Want to know why President Trump rails about a “dishonest” press? Consider a Page One “news” story in Monday’s New York Times.

The headline, “Widespread Cuts in Trump Budget Bypass Military,” suggests news about the president’s spending plans. But the piece never says much about them — because it gets lost recalling the glories of President Barack Obama to rebut Trump’s claim that he inherited a “mess.”

The article gushes, for instance, about how Obama, after a similar few weeks in office, had practically saved the world: “The country was losing 700,000 jobs a month, and the global financial system was teetering on the edge of collapse” until Obama raced to the rescue.

By the time Obama gave his first speech to Congress (Trump gives his Tuesday), the Times claims, he already had an “impressive string of accomplishments,” including “actions that would ultimately help stabilize the financial and automotive sectors.”

Uh, no: Congress OK’d the $700 billion Troubled Asset Relief Program while George W. Bush was president, and it was TARP that calmed the financial crisis.

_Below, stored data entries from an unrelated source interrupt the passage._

/-! ### storeBody -/

@[simp] theorem State.storeBody_a0 (s : State) (b : Body) : (s.storeBody b).a0 = s.a0 := by
  simp [State.storeBody]
@[simp] theorem State.storeBody_a1 (s : State) (b : Body) : (s.storeBody b).a1 = s.a1 := by
  simp [State.storeBody]
@[simp] theorem State.storeBody_a2 (s : State) (b : Body) : (s.storeBody b).a2 = s.a2 := by
  simp [State.storeBody]
@[simp] theorem State.storeBody_a3 (s : State) (b : Body) : (s.storeBody b).a3 = s.a3 := by
  simp [State.storeBody]
@[simp] theorem State.storeBody_status (s : State) (b : Body) : (s.storeBody b).status = s.status := by
  simp [State.storeBody]
@[simp] theorem State.storeBody_reqSize (s : State) (b : Body) : (s.storeBody b).reqSize = s.reqSize := by
  simp [State.storeBody]
@[simp] theorem State.storeBody_pos (s : State) (b : Body) : (s.storeBody b).pos = s.pos := by
  simp [State.storeBody]
@[simp] theorem State.storeBody_ocap (s : State) (b : Body) : (s.storeBody b).ocap = s.ocap := by
  simp [State.storeBody]
@[simp] theorem State.storeBody_flen (s : State) (b : Body) : (s.storeBody b).flen = s.flen := by
  simp [State.storeBody]
@[simp] theorem State.storeBody_crcAcc (s : State) (b : Body) : (s.storeBody b).crcAcc = s.crcAcc := by
  simp [State.storeBody]
@[simp] theorem State.storeBody_sumAcc (s : State) (b : Body) : (s.storeBody b).sumAcc = s.sumAcc := by
  simp [State.storeBody]
@[simp] theorem State.storeBody_prevId (s : State) (b : Body) : (s.storeBody b).prevId = s.prevId := by
  simp [State.storeBody]
@[simp] theorem State.storeBody_mVer (s : State) (b : Body) : (s.storeBody b).mVer = s.mVer := by
  simp [State.storeBody]
@[simp] theorem State.storeBody_mType (s : State) (b : Body) : (s.storeBody b).mType = s.mType := by
  simp [State.storeBody]
@[simp] theorem State.storeBody_mMid (s : State) (b : Body) : (s.storeBody b).mMid = s.mMid := by
  simp [State.storeBody]
@[simp] theorem State.storeBody_mEid (s : State) (b : Body) : (s.storeBody b).mEid = s.mEid := by
  simp [State.storeBody]
@[simp] theorem State.storeBody_mEtp (s : State) (b : Body) : (s.storeBody b).mEtp = s.mEtp := by
  simp [State.storeBody]
@[simp] theorem State.storeBody_mCode (s : State) (b : Body) : (s.storeBody b).mCode = s.mCode := by
  simp [State.storeBody]
@[simp] theorem State.storeBody_mCrc16 (s : State) (b : Body) : (s.storeBody b).mCrc16 = s.mCrc16 := by
  simp [State.storeBody]
@[simp] theorem State.storeBody_mRsum8 (s : State) (b : Body) : (s.storeBody b).mRsum8 = s.mRsum8 := by
  simp [State.storeBody]
@[simp] theorem State.storeBody_mTkl (s : State) (b : Body) : (s.storeBody b).mTkl = s.mTkl := by
  simp [State.storeBody]
@[simp] theorem State.storeBody_fbuf (s : State) (b : Body) : (s.storeBody b).fbuf = s.fbuf := by
  simp [State.storeBody]
@[simp] theorem State.storeBody_bufBytes (s : State) (b : Body) : (s.storeBody b).bufBytes = s.bufBytes := by
  simp [State.storeBody]
@[simp] theorem State.storeBody_optCap (s : State) (b : Body) : (s.storeBody b).optCap = s.optCap := by
  simp [State.storeBody]
@[simp] theorem State.storeBody_host (s : State) (b : Body) : (s.storeBody b).host = s.host := by
  simp [State.storeBody]
@[simp] theorem State.storeBody_rdata (s : State) (b : Body) : (s.storeBody b).rdata = s.rdata := by
  simp [State.storeBody]
@[simp] theorem State.storeBody_freeCount (s : State) (b : Body) : (s.storeBody b).freeCount = s.freeCount := by
  simp [State.storeBody]
@[simp] theorem State.storeBody_opt (s : State) (b : Body) : (s.storeBody b).opt = s.opt.write 0 (storedEntries 0 b.stored) := by
  simp [State.storeBody]
@[simp] theorem State.storeBody_optCnt (s : State) (b : Body) : (s.storeBody b).optCnt = word b.stored.length := by
  simp [State.storeBody]
@[simp] theorem State.storeBody_vbuf (s : State) (b : Body) : (s.storeBody b).vbuf = s.vbuf.write 0 (storedBytes b.stored) := by
  simp [State.storeBody]
@[simp] theorem State.storeBody_pbuf (s : State) (b : Body) : (s.storeBody b).pbuf = s.pbuf.write 0 b.pay := by
  simp [State.storeBody]
@[simp] theorem State.storeBody_plen (s : State) (b : Body) : (s.storeBody b).plen = word b.pay.length := by
  simp [State.storeBody]
@[simp] theorem State.storeBody_token (s : State) (b : Body) : (s.storeBody b).token = s.token.write 0 b.tok := by
  simp [State.storeBody]

/-! ### loadHdr0 -/

@[simp] theorem State.loadHdr0_a0 (s : State) (h : Hdr0) : (s.loadHdr0 h).a0 = s.a0 := rfl
@[simp] theorem State.loadHdr0_a1 (s : State) (h : Hdr0) : (s.loadHdr0 h).a1 = s.a1 := rfl
@[simp] theorem State.loadHdr0_a2 (s : State) (h : Hdr0) : (s.loadHdr0 h).a2 = s.a2 := rfl
@[simp] theorem State.loadHdr0_a3 (s : State) (h : Hdr0) : (s.loadHdr0 h).a3 = s.a3 := rfl
@[simp] theorem State.loadHdr0_status (s : State) (h : Hdr0) : (s.loadHdr0 h).status = s.status := rfl
@[simp] theorem State.loadHdr0_reqSize (s : State) (h : Hdr0) : (s.loadHdr0 h).reqSize = s.reqSize := rfl
@[simp] theorem State.loadHdr0_pos (s : State) (h : Hdr0) : (s.loadHdr0 h).pos = s.pos := rfl
@[simp] theorem State.loadHdr0_ocap (s : State) (h : Hdr0) : (s.loadHdr0 h).ocap = s.ocap := rfl
@[simp] theorem State.loadHdr0_flen (s : State) (h : Hdr0) : (s.loadHdr0 h).flen = s.flen := rfl
@[simp] theorem State.loadHdr0_plen (s : State) (h : Hdr0) : (s.loadHdr0 h).plen = s.plen := rfl
@[simp] theorem State.loadHdr0_optCnt (s : State) (h : Hdr0) : (s.loadHdr0 h).optCnt = s.optCnt := rfl
@[simp] theorem State.loadHdr0_crcAcc (s : State) (h : Hdr0) : (s.loadHdr0 h).crcAcc = s.crcAcc := rfl
@[simp] theorem State.loadHdr0_sumAcc (s : State) (h : Hdr0) : (s.loadHdr0 h).sumAcc = s.sumAcc := rfl
@[simp] theorem State.loadHdr0_prevId (s : State) (h : Hdr0) : (s.loadHdr0 h).prevId = s.prevId := rfl
@[simp] theorem State.loadHdr0_mMid (s : State) (h : Hdr0) : (s.loadHdr0 h).mMid = s.mMid := rfl
@[simp] theorem State.loadHdr0_mCode (s : State) (h : Hdr0) : (s.loadHdr0 h).mCode = s.mCode := rfl
@[simp] theorem State.loadHdr0_mRsum8 (s : State) (h : Hdr0) : (s.loadHdr0 h).mRsum8 = s.mRsum8 := rfl
@[simp] theorem State.loadHdr0_mTkl (s : State) (h : Hdr0) : (s.loadHdr0 h).mTkl = s.mTkl := rfl
@[simp] theorem State.loadHdr0_token (s : State) (h : Hdr0) : (s.loadHdr0 h).token = s.token := rfl
@[simp] theorem State.loadHdr0_opt (s : State) (h : Hdr0) : (s.loadHdr0 h).opt = s.opt := rfl
@[simp] theorem State.loadHdr0_fbuf (s : State) (h : Hdr0) : (s.loadHdr0 h).fbuf = s.fbuf := rfl
@[simp] theorem State.loadHdr0_pbuf (s : State) (h : Hdr0) : (s.loadHdr0 h).pbuf = s.pbuf := rfl
@[simp] theorem State.loadHdr0_vbuf (s : State) (h : Hdr0) : (s.loadHdr0 h).vbuf = s.vbuf := rfl
@[simp] theorem State.loadHdr0_bufBytes (s : State) (h : Hdr0) : (s.loadHdr0 h).bufBytes = s.bufBytes := rfl
@[simp] theorem State.loadHdr0_optCap (s : State) (h : Hdr0) : (s.loadHdr0 h).optCap = s.optCap := rfl
@[simp] theorem State.loadHdr0_host (s : State) (h : Hdr0) : (s.loadHdr0 h).host = s.host := rfl
@[simp] theorem State.loadHdr0_rdata (s : State) (h : Hdr0) : (s.loadHdr0 h).rdata = s.rdata := rfl
@[simp] theorem State.loadHdr0_freeCount (s : State) (h : Hdr0) : (s.loadHdr0 h).freeCount = s.freeCount := rfl
@[simp] theorem State.loadHdr0_mVer (s : State) (h : Hdr0) : (s.loadHdr0 h).mVer = 0#32 := rfl
@[simp] theorem State.loadHdr0_mType (s : State) (h : Hdr0) : (s.loadHdr0 h).mType = zext h.type := rfl
@[simp] theorem State.loadHdr0_mEid (s : State) (h : Hdr0) : (s.loadHdr0 h).mEid = zext h.eid := rfl
@[simp] theorem State.loadHdr0_mEtp (s : State) (h : Hdr0) : (s.loadHdr0 h).mEtp = zext h.etp := rfl
@[simp] theorem State.loadHdr0_mCrc16 (s : State) (h : Hdr0) : (s.loadHdr0 h).mCrc16 = h.crc := rfl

And the $800 billion “stimulus package” Obama pushed through in his first weeks was a flop. He himself later admitted those “shovel-ready jobs” didn’t exist.

Then comes the real fiction: “Despite his lament that he was handed ‘a mess,’?” goes the story, “Trump inherited a low unemployment rate” and “a lack of international crises requiring immediate attention.”

Yes, the rate is down — but the share of the US population that’s given up even looking for work (and so doesn’t count in the unemployment rate) reached historic highs under Obama, and is still up there.

But the real “huh?” moment is that “lack of international crises.” The Times’ reporters (and editors and fact-checkers) somehow forgot Syria, where nearly a half-million have been killed and whose refugees are overwhelming nations across the region. And also ISIS, North Korea, Iran, China — and Russia, which the Times now deems quite the threat.

The Gray Lady is welcome to showcase opinions — but she does herself no favors by doing so in what’s supposed to be news.